I’d hate for my life to end and be called  a martyr by entities who cannot not be politically correct in order for my mother to feel better about it while I’m just a victim of this country where everyone does as they please without any ounce of calculations of possible ramifications on all those people, like you and I, who don’t get a say in how things in their country should run, in their safety (or lack thereof) and in the way they should die: not in bits and pieces on a desolate Beiruti street.

Our lives are more important than to pretend it’s okay for us to die as a “sacrifice” for someone, whoever that someone is. My life is not “fida” anyone. Your life should not be “fida” anyone. Thinking that it’s okay for a life to be dispensable for someone is not okay. Thinking that it’s okay for your life to be dispensable means such tragedies will keep on happening as long as there are people who are willing to be collateral damage in a war that isn’t theirs, that doesn’t involve them and that doesn’t infringe upon them except in death.

There is no ulterior purpose being served. There’s no cause being championed. There’s no heavenly place awaiting the victors. There’s grief-struck parents being left behind. There’s a deeply split nation whose divide is growing wider. There are nauseatingly political individuals who have begun milking this for whatever purpose floats their boats. And there are those who are awaiting the next opportunity for their lives to be “fida” someone.

Our turn is next week, a friend of mine from Tripoli said. I couldn’t tell her she was mistaken.  

Meanwhile, life around where I was went on normally. People had no worries on their mind as they shuffled through their daily motions, seemingly indifferent that the other part of their capital was going to cry itself to sleep tonight.
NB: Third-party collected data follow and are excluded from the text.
-- ==== Sys2Proof/Machine/Sine.lean ====
section
/-! DEFINITION. The quarter-wave table of R45: Q(i) = round(32767 × sin(π(2i + 1)/4096)) for i = 0 to 1023, in
32 rows of 32 entries. The entries were computed from that formula with 50 decimal digits; no product lies
nearer than 0.0002 to a half, so the rounding is certain. -/

namespace Sys2Proof.Machine

/-- Q(0) to Q(31). -/
def sineRow0 : List Nat :=
  [25, 75, 126, 176, 226, 276, 327, 377, 427, 477, 528, 578, 628, 679, 729, 779,
   829, 880, 930, 980, 1030, 1080, 1131, 1181, 1231, 1281, 1332, 1382, 1432, 1482, 1532, 1583]
/-- Q(32) to Q(63). -/
def sineRow1 : List Nat :=
  [1633, 1683, 1733, 1783, 1834, 1884, 1934, 1984, 2034, 2085, 2135, 2185, 2235, 2285, 2335, 2385,
   2436, 2486, 2536, 2586, 2636, 2686, 2736, 2786, 2836, 2886, 2936, 2987, 3037, 3087, 3137, 3187]
/-- Q(64) to Q(95). -/
def sineRow2 : List Nat :=
  [3237, 3287, 3337, 3387, 3437, 3487, 3537, 3587, 3637, 3687, 3737, 3786, 3836, 3886, 3936, 3986,
   4036, 4086, 4136, 4186, 4235, 4285, 4335, 4385, 4435, 4485, 4534, 4584, 4634, 4684, 4733, 4783]
/-- Q(96) to Q(127). -/
def sineRow3 : List Nat :=
  [4833, 4882, 4932, 4982, 5032, 5081, 5131, 5180, 5230, 5280, 5329, 5379, 5428, 5478, 5528, 5577,
   5627, 5676, 5726, 5775, 5825, 5874, 5924, 5973, 6022, 6072, 6121, 6171, 6220, 6269, 6319, 6368]
/-- Q(128) to Q(159). -/
def sineRow4 : List Nat :=
  [6417, 6466, 6516, 6565, 6614, 6663, 6713, 6762, 6811, 6860, 6909, 6958, 7008, 7057, 7106, 7155,
   7204, 7253, 7302, 7351, 7400, 7449, 7498, 7547, 7596, 7644, 7693, 7742, 7791, 7840, 7889, 7937]
/-- Q(160) to Q(191). -/
def sineRow5 : List Nat :=
  [7986, 8035, 8084, 8132, 8181, 8230, 8278, 8327, 8375, 8424, 8473, 8521, 8570, 8618, 8667, 8715,
   8764, 8812, 8860, 8909, 8957, 9006, 9054, 9102, 9150, 9199, 9247, 9295, 9343, 9391, 9440, 9488]
/-- Q(192) to Q(223). -/
def sineRow6 : List Nat :=
  [9536, 9584, 9632, 9680, 9728, 9776, 9824, 9872, 9920, 9968, 10016, 10063, 10111, 10159, 10207, 10255,
   10302, 10350, 10398, 10445, 10493, 10541, 10588, 10636, 10683, 10731, 10778, 10826, 10873, 10920, 10968, 11015]
/-- Q(224) to Q(255). -/
def sineRow7 : List Nat :=
  [11063, 11110, 11157, 11204, 11252, 11299, 11346, 11393, 11440, 11487, 11534, 11581, 11628, 11675, 11722, 11769,
   11816, 11863, 11910, 11957, 12003, 12050, 12097, 12144, 12190, 12237, 12284, 12330, 12377, 12423, 12470, 12516]
/-- Q(256) to Q(287). -/
def sineRow8 : List Nat :=
  [12563, 12609, 12655, 12702, 12748, 12794, 12841, 12887, 12933, 12979, 13025, 13071, 13118, 13164, 13210, 13256,
   13302, 13347, 13393, 13439, 13485, 13531, 13577, 13622, 13668, 13714, 13759, 13805, 13850, 13896, 13942, 13987]
/-- Q(288) to Q(319). -/
def sineRow9 : List Nat :=
  [14032, 14078, 14123, 14169, 14214, 14259, 14304, 14350, 14395, 14440, 14485, 14530, 14575, 14620, 14665, 14710,
   14755, 14800, 14845, 14889, 14934, 14979, 15024, 15068, 15113, 15157, 15202, 15246, 15291, 15335, 15380, 15424]
/-- Q(320) to Q(351). -/
def sineRow10 : List Nat :=
  [15468, 15513, 15557, 15601, 15645, 15690, 15734, 15778, 15822, 15866, 15910, 15954, 15997, 16041, 16085, 16129,
   16173, 16216, 16260, 16304, 16347, 16391, 16434, 16478, 16521, 16565, 16608, 16651, 16694, 16738, 16781, 16824]
/-- Q(352) to Q(383). -/
def sineRow11 : List Nat :=
  [16867, 16910, 16953, 16996, 17039, 17082, 17125, 17168, 17211, 17253, 17296, 17339, 17381, 17424, 17467, 17509,
   17551, 17594, 17636, 17679, 17721, 17763, 17805, 17848, 17890, 17932, 17974, 18016, 18058, 18100, 18142, 18183]
/-- Q(384) to Q(415). -/
def sineRow12 : List Nat :=
  [18225, 18267, 18309, 18350, 18392, 18434, 18475, 18517, 18558, 18599, 18641, 18682, 18723, 18765, 18806, 18847,
   18888, 18929, 18970, 19011, 19052, 19093, 19134, 19174, 19215, 19256, 19297, 19337, 19378, 19418, 19459, 19499]
/-- Q(416) to Q(447). -/
def sineRow13 : List Nat :=
  [19539, 19580, 19620, 19660, 19700, 19741, 19781, 19821, 19861, 19901, 19941, 19981, 20020, 20060, 20100, 20139,
   20179, 20219, 20258, 20298, 20337, 20377, 20416, 20455, 20494, 20534, 20573, 20612, 20651, 20690, 20729, 20768]
/-- Q(448) to Q(479). -/
def sineRow14 : List Nat :=
  [20807, 20845, 20884, 20923, 20962, 21000, 21039, 21077, 21116, 21154, 21192, 21231, 21269, 21307, 21345, 21383,
   21422, 21460, 21498, 21535, 21573, 21611, 21649, 21687, 21724, 21762, 21799, 21837, 21874, 21912, 21949, 21986]
/-- Q(480) to Q(511). -/
def sineRow15 : List Nat :=
  [22024, 22061, 22098, 22135, 22172, 22209, 22246, 22283, 22320, 22356, 22393, 22430, 22466, 22503, 22540, 22576,
   22612, 22649, 22685, 22721, 22757, 22794, 22830, 22866, 22902, 22938, 22973, 23009, 23045, 23081, 23116, 23152]
/-- Q(512) to Q(543). -/
def sineRow16 : List Nat :=
  [23188, 23223, 23258, 23294, 23329, 23364, 23400, 23435, 23470, 23505, 23540, 23575, 23610, 23645, 23679, 23714,
   23749, 23783, 23818, 23852, 23887, 23921, 23956, 23990, 24024, 24058, 24092, 24126, 24160, 24194, 24228, 24262]
/-- Q(544) to Q(575). -/
def sineRow17 : List Nat :=
  [24296, 24329, 24363, 24397, 24430, 24464, 24497, 24530, 24564, 24597, 24630, 24663, 24696, 24729, 24762, 24795,
   24828, 24861, 24893, 24926, 24959, 24991, 25024, 25056, 25088, 25121, 25153, 25185, 25217, 25249, 25281, 25313]
/-- Q(576) to Q(607). -/
def sineRow18 : List Nat :=
  [25345, 25377, 25409, 25440, 25472, 25504, 25535, 25567, 25598, 25629, 25661, 25692, 25723, 25754, 25785, 25816,
   25847, 25878, 25909, 25940, 25970, 26001, 26031, 26062, 26092, 26123, 26153, 26183, 26214, 26244, 26274, 26304]
/-- Q(608) to Q(639). -/
def sineRow19 : List Nat :=
  [26334, 26364, 26393, 26423, 26453, 26482, 26512, 26542, 26571, 26600, 26630, 26659, 26688, 26717, 26746, 26775,
   26804, 26833, 26862, 26891, 26919, 26948, 26977, 27005, 27034, 27062, 27090, 27118, 27147, 27175, 27203, 27231]
/-- Q(640) to Q(671). -/
def sineRow20 : List Nat :=
  [27259, 27287, 27314, 27342, 27370, 27397, 27425, 27452, 27480, 27507, 27534, 27562, 27589, 27616, 27643, 27670,
   27697, 27724, 27750, 27777, 27804, 27830, 27857, 27883, 27910, 27936, 27962, 27988, 28014, 28040, 28066, 28092]
/-- Q(672) to Q(703). -/
def sineRow21 : List Nat :=
  [28118, 28144, 28170, 28195, 28221, 28246, 28272, 28297, 28322, 28348, 28373, 28398, 28423, 28448, 28473, 28498,
   28523, 28547, 28572, 28596, 28621, 28645, 28670, 28694, 28718, 28742, 28767, 28791, 28815, 28838, 28862, 28886]
/-- Q(704) to Q(735). -/
def sineRow22 : List Nat :=
  [28910, 28933, 28957, 28980, 29004, 29027, 29050, 29074, 29097, 29120, 29143, 29166, 29189, 29212, 29234, 29257,
   29280, 29302, 29325, 29347, 29369, 29392, 29414, 29436, 29458, 29480, 29502, 29524, 29545, 29567, 29589, 29610]
/-- Q(736) to Q(767). -/
def sineRow23 : List Nat :=
  [29632, 29653, 29675, 29696, 29717, 29738, 29759, 29780, 29801, 29822, 29843, 29864, 29884, 29905, 29925, 29946,
   29966, 29986, 30007, 30027, 30047, 30067, 30087, 30107, 30126, 30146, 30166, 30185, 30205, 30224, 30244, 30263]
/-- Q(768) to Q(799). -/
def sineRow24 : List Nat :=
  [30282, 30302, 30321, 30340, 30359, 30377, 30396, 30415, 30434, 30452, 30471, 30489, 30508, 30526, 30544, 30562,
   30580, 30598, 30616, 30634, 30652, 30670, 30687, 30705, 30723, 30740, 30757, 30775, 30792, 30809, 30826, 30843]
/-- Q(800) to Q(831). -/
def sineRow25 : List Nat :=
  [30860, 30877, 30894, 30910, 30927, 30944, 30960, 30977, 30993, 31009, 31025, 31041, 31058, 31074, 31089, 31105,
   31121, 31137, 31152, 31168, 31183, 31199, 31214, 31229, 31245, 31260, 31275, 31290, 31305, 31319, 31334, 31349]
/-- Q(832) to Q(863). -/
def sineRow26 : List Nat :=
  [31363, 31378, 31392, 31407, 31421, 31435, 31449, 31463, 31477, 31491, 31505, 31519, 31533, 31546, 31560, 31573,
   31587, 31600, 31613, 31627, 31640, 31653, 31666, 31679, 31691, 31704, 31717, 31729, 31742, 31754, 31767, 31779]
/-- Q(864) to Q(895). -/
def sineRow27 : List Nat :=
  [31791, 31803, 31815, 31827, 31839, 31851, 31863, 31875, 31886, 31898, 31909, 31921, 31932, 31943, 31954, 31965,
   31976, 31987, 31998, 32009, 32020, 32030, 32041, 32051, 32062, 32072, 32082, 32092, 32103, 32113, 32123, 32132]
/-- Q(896) to Q(927). -/
def sineRow28 : List Nat :=
  [32142, 32152, 32162, 32171, 32181, 32190, 32200, 32209, 32218, 32227, 32236, 32245, 32254, 32263, 32272, 32280,
   32289, 32297, 32306, 32314, 32322, 32331, 32339, 32347, 32355, 32363, 32371, 32378, 32386, 32394, 32401, 32409]
/-- Q(928) to Q(959). -/
def sineRow29 : List Nat :=
  [32416, 32423, 32431, 32438, 32445, 32452, 32459, 32466, 32472, 32479, 32486, 32492, 32499, 32505, 32511, 32517,
   32524, 32530, 32536, 32542, 32547, 32553, 32559, 32565, 32570, 32576, 32581, 32586, 32592, 32597, 32602, 32607]
/-- Q(960) to Q(991). -/
def sineRow30 : List Nat :=
  [32612, 32617, 32621, 32626, 32631, 32635, 32640, 32644, 32648, 32653, 32657, 32661, 32665, 32669, 32673, 32676,
   32680, 32684, 32687, 32691, 32694, 32697, 32701, 32704, 32707, 32710, 32713, 32716, 32718, 32721, 32724, 32726]
/-- Q(992) to Q(1023). -/
def sineRow31 : List Nat :=
  [32729, 32731, 32733, 32736, 32738, 32740, 32742, 32744, 32746, 32747, 32749, 32751, 32752, 32754, 32755, 32757,
   32758, 32759, 32760, 32761, 32762, 32763, 32764, 32764, 32765, 32765, 32766, 32766, 32767, 32767, 32767, 32767]

/-- The rows in order. -/
def sineRows : List (List Nat) :=
  [sineRow0, sineRow1, sineRow2, sineRow3, sineRow4, sineRow5, sineRow6, sineRow7, sineRow8, sineRow9, sineRow10, sineRow11, sineRow12, sineRow13, sineRow14, sineRow15] ++
  [sineRow16, sineRow17, sineRow18, sineRow19, sineRow20, sineRow21, sineRow22, sineRow23, sineRow24, sineRow25, sineRow26, sineRow27, sineRow28, sineRow29, sineRow30, sineRow31]

/-- The table entry Q(i) (R45). -/
def sineQ (i : Nat) : Nat := (sineRows.getD (i / 32) []).getD (i % 32) 0

end Sys2Proof.Machine
end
Rest in peace to all those wasted and forcefully devalued Lebanese lives we have lost and we will lose to bombs, explosions, suicide bombers and ruthless politics, those lives that are more important than to be wasted “fida” anyone.

23.

I turned 24 today. And it was a horrible day.
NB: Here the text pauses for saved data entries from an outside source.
-- ==== Sys2Proof/Machine/Analysis.lean ====
section
/-! DEFINITION. The analysis engine: frame values and history (R83), window accumulation (R84–R86, R95), the step
measures (R87–R96), the contact check (R97) and the disturbance test (R105). -/

namespace Sys2Proof.Machine

/-- One channel of a head frame as handed on: its valid mark and its sample (R1, R2). -/
structure Channel where
  valid  : Bool
  sample : Sample
deriving DecidableEq, Repr

/-- What a nest's analysis engine is handed for a head frame (R1): its three channels and the slip mark. -/
structure FrameInput where
  mic  : Channel
  cur  : Channel
  ref  : Channel
  slip : Bool
deriving DecidableEq, Repr

/-- The frame value: the received sample, or the last valid value for an invalid one (R83). -/
def Channel.value (c : Channel) (last : Sample) : Sample := if c.valid then c.sample else last

/-- |x| of a sample, |−8,388,608| taken as 8,388,608 (R95, R100). -/
def magnitude (x : Sample) : Nat := x.toInt.natAbs

/-- The products of one frame added to a pair of sums: cosine and sine reference at a phase (R85). -/
def Correlator.add (c : Correlator) (v : Int) (phase : BitVec 32) : Correlator :=
  { i := c.i + v * sineV (phase + quarter), q := c.q + v * sineV phase }

/-- The harmonic products of one frame at k times the phase, wrapped to 32 bits (R85). -/
def Correlator.addHarmonic (c : Correlator) (k : Nat) (v : Int) (phase : BitVec 32) : Correlator :=
  c.add v (BitVec.ofNat 32 k * phase)

/-- The exact squared magnitude of a pair of sums (R85). -/
def Correlator.square (c : Correlator) : Nat := (c.i * c.i + c.q * c.q).toNat

/-- The residual of an order from the frame's value and the history (R86). -/
def residualOf (order : Nat) (m h1 h2 h3 h4 : Int) : Int :=
  match order with
  | 1 => m - h1
  | 2 => m - 2 * h1 + h2
  | 3 => m - 3 * h1 + 3 * h2 - h3
  | _ => m - 4 * h1 + 6 * h2 - 4 * h3 + h4

/-- The polarity find after a window frame of a PULSE step (R95). -/
def PolarityFind.next (p : PolarityFind) (m : Sample) (threshold : Nat) : PolarityFind :=
  match p with
  | .notFound =>
    if threshold ≤ magnitude m then (if 0 ≤ m.toInt then .positive else .negative) else .notFound
  | .positive => .positive
  | .negative => .negative

/-- A sample at either extreme of the sample range (R84). -/
def atExtreme (m : Sample) : Bool := m.toInt == 8388607 || m.toInt == -8388608

/-- The harmonic sums of a window frame on a step with HARM (R85). -/
def Window.addHarmonics (w : Window) (v : Int) (phase : BitVec 32) : Window :=
  { w with h2 := w.h2.addHarmonic 2 v phase, h3 := w.h3.addHarmonic 3 v phase,
           h4 := w.h4.addHarmonic 4 v phase, h5 := w.h5.addHarmonic 5 v phase }

/-- The residual of a window frame on a step with RB (R86). -/
def Window.addResidual (w : Window) (r : Int) : Window :=
  { w with peak := max w.peak r.natAbs, residual := w.residual + (r * r).toNat }

/-- The accumulation of one window frame (R84). `m`, `c`, `a` are the frame values, `phase` the drive phase of the same
head frame, `loud` the monitor's state for it, `threshold` the polarity threshold amplitude. -/
def Window.accumulate (w : Window) (st : Step) (x : Analysis) (inp : FrameInput) (m c a : Sample)
    (phase : BitVec 32) (loud : Bool) (threshold : Nat) : Window :=
  let w1 := { w with h1 := w.h1.add m.toInt phase
                     micEnergy := w.micEnergy + magnitude m * magnitude m
                     ambEnergy := w.ambEnergy + magnitude a * magnitude a
                     invalid := w.invalid + (if inp.mic.valid then 0 else 1) +
                       (if !inp.cur.valid && st.imp then 1 else 0)
                     clip := w.clip || atExtreme m
                     slipSeen := w.slipSeen || inp.slip
                     loudSeen := w.loudSeen || loud }
  let w2 := if st.harm then w1.addHarmonics m.toInt phase else w1
  let w3 := if st.imp then { w2 with current := w2.current.add c.toInt phase } else w2
  let w4 := if st.rb then
      w3.addResidual (residualOf st.residual m.toInt x.m1.toInt x.m2.toInt x.m3.toInt x.m4.toInt)
    else w3
  if st.kind == .pulse then { w4 with find := w4.find.next m threshold } else w4

/-- What a window frame is accumulated with: the step, the drive phase, the monitor's state, the threshold. -/
structure WindowFrame where
  step      : Step
  phase     : BitVec 32
  loud      : Bool
  threshold : Nat
deriving DecidableEq, Repr

/-- One head frame in an analysis engine (R83): frame values and last valid values, the accumulation of a window frame,
then the shift of the mic history. -/
def Analysis.frame (x : Analysis) (inp : FrameInput) (win : Option WindowFrame) : Analysis :=
  let m := inp.mic.value x.lastMic
  let c := inp.cur.value x.lastCur
  let a := inp.ref.value x.lastRef
  { lastMic := m, lastCur := c, lastRef := a
    m1 := m, m2 := x.m1, m3 := x.m2, m4 := x.m3
    win := match win with
      | some f => x.win.accumulate f.step x inp m c a f.phase f.loud f.threshold
      | none => x.win }

/-! ### Measures (R87–R96) -/

/-- Polarity of a window (R95). -/
inductive Polarity
  | unknown | pos | neg
deriving DecidableEq, Repr

/-- The measure record (R87). -/
structure Measures where
  lf : Level
  lfc : Level
  lthd : Level
  lp : Level
  lrms : Level
  lrb : Level
  lcr : Level
  li : Level
  lz : Level
  ln : Level
  la : Level
  polarity : Polarity
  clip     : Bool
  invalid  : Nat
  dropout  : Bool
  slipSeen : Bool
  loudSeen : Bool
deriving DecidableEq, Repr

/-- Level of a correlated magnitude over W frames: Lf and Li (R89, R93). -/
def correlatedLevel (square width : Nat) : Level :=
  if square == 0 then Config.noneLevel else clampLevel (plog square / 2 - plog width - 9472)

/-- RMS level of an energy over W frames, before an offset is added and the whole is clamped (R91, R94). -/
def rmsLevel (energy width : Nat) : Int := (plog energy - plog width) / 2 - 5888

/-- Calibrated fundamental (R89). -/
def calibrated (lf : Level) (mcal : Int) : Level :=
  if lf == Config.noneLevel then Config.noneLevel else clampLevel (lf + mcal)

/-- Harmonic distortion from the harmonic sum and S1 (R90). -/
def thdLevel (harmonics fundamental : Nat) : Level :=
  if harmonics == 0 then Config.noneLevel
  else if fundamental == 0 then Config.topLevel
  else clampLevel (plog harmonics / 2 - plog fundamental / 2)

/-- Residual peak (R91). -/
def peakLevel (peak : Nat) : Level :=
  if peak == 0 then Config.noneLevel else clampLevel (plog (peak * peak) / 2 - 5888)

/-- Residual RMS (R91). -/
def residualLevel (energy width : Nat) : Level :=
  if energy == 0 then Config.noneLevel else clampLevel (rmsLevel energy width)

/-- Rub and buzz (R92). -/
def rubBuzz (lp lf : Level) : Level :=
  if lp == Config.noneLevel then Config.noneLevel
  else if lf == Config.noneLevel then Config.topLevel
  else clampLevel (lp - lf)

/-- Crest (R92). -/
def crestLevel (peak : Nat) (lp lrms : Level) : Level := if peak == 0 then 0 else clampLevel (lp - lrms)

/-- Impedance (R93). -/
def impedance (square : Nat) (level : Int) (trim : Nat) (li : Level) (zcal : Int) : Level :=
  if square == 0 then Config.topLevel else clampLevel ((level + plog trim - 1792) - li + zcal)

/-- Noise (R94). -/
def noiseLevel (energy width : Nat) (mcal : Int) : Level :=
  if energy == 0 then Config.noneLevel else clampLevel (rmsLevel energy width + mcal)

/-- Ambient (R94). -/
def ambientLevel (energy width : Nat) : Level :=
  if energy == 0 then Config.noneLevel else clampLevel (rmsLevel energy width)

/-- Polarity from the find and the nest's polarity sense (R95). -/
def polarityOf (kind : StepKind) (find : PolarityFind) (inverted : Bool) : Polarity :=
  match kind, find with
  | .pulse, .positive => if inverted then .neg else .pos
  | .pulse, .negative => if inverted then .pos else .neg
  | _, _ => .unknown

/-- The step measures at a window end (R87) from the sums, the step and the nest's configuration. -/
def Window.measures (w : Window) (st : Step) (c : NestConfig) : Measures :=
  let width := st.we - st.ws
  let s1 := w.h1.square
  let lf := correlatedLevel s1 width
  let lp := peakLevel w.peak
  let lrms := residualLevel w.residual width
  let sc := w.current.square
  let li := correlatedLevel sc width
  { lf, lfc := calibrated lf c.mcal
    lthd := thdLevel (w.h2.square + w.h3.square + w.h4.square + w.h5.square) s1
    lp, lrms, lrb := rubBuzz lp lf, lcr := crestLevel w.peak lp lrms
    li, lz := impedance sc st.level c.trim li c.zcal
    ln := noiseLevel w.micEnergy width c.mcal, la := ambientLevel w.ambEnergy width
    polarity := polarityOf st.kind w.find c.inverted
    clip := w.clip, invalid := w.invalid, dropout := 8 < w.invalid
    slipSeen := w.slipSeen, loudSeen := w.loudSeen }

/-- The causes of a disturbed window (section 6.2). -/
inductive Disturbance
  | ambientPeak | ambientLevel | slip | dropout
deriving DecidableEq, Repr

/-- Their codes (section 6.2). -/
def Disturbance.value : Disturbance → Nat
  | .ambientPeak => 1 | .ambientLevel => 2 | .slip => 3 | .dropout => 4

/-- The first cause that holds, in R105's order; none when the window is not disturbed. -/
def Measures.disturbance (m : Measures) (limit : Level) : Option Disturbance :=
  if m.slipSeen then some .slip
  else if m.dropout then some .dropout
  else if m.loudSeen then some .ambientPeak
  else if m.la != Config.noneLevel && limit < m.la then some .ambientLevel
  else none

/-- The contact check fails (R97). -/
def Measures.contactFails (m : Measures) (floor : Level) : Bool := m.li == Config.noneLevel || m.li < floor

end Sys2Proof.Machine
end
I woke up feeling I couldn’t breathe, feeling like it was just another day to get through the motions. I went to the hospital. I took care of my patients. I did what I had to do but not more like I usually do. I smiled as people wished me happy birthday. I had yet to see the happy in the sentence. I didn’t know what else I could do. 

Perhaps there was nothing really wrong about today. But I didn’t see it that way all day. Call it overt-anxiety. Call it over-scripting of things and dramatization. But that’s how it was. My head told me today was a bad day and I didn’t try to tell my head it was wrong.

And then when I got home this evening, exhausted and feeling mentally drained, my little brother surprised me with a piece of cake on which he had lit a candle. And I hugged him as he sang me happy birthday. There was nothing else I could do. I thought that would be it until my parents called and my mom sang me happy birthday over speaker phone. And my grandparents called to wish me long life and the only thing I could do is wish them health. Their calls filled me with so much joy that the only thing I wanted to do was go spend my day with the people who made it as such. 

Then, as I headed to the dinner my friends begrudgingly dragged me to, I realized that many of the people that made 23 the year that it was were around that restaurant table, had called or texted me earlier that day. Those people had changed their pictures into a collage of their memories with yours truly. They were really, positively happy that this was my day and they wanted it to truly be a happy birthday.

This post may not mean much to most of you. But, as I turn a new page, my thoughts turn to family and friends – cliche as it may be – in order to tell them thank you for being there and I hope they’ll keep on being there.

Here’s to all the people that made me. Here’s to all the people that make each of my days worth living.

I turned 24 today. And it turned out to be a good day, indeed.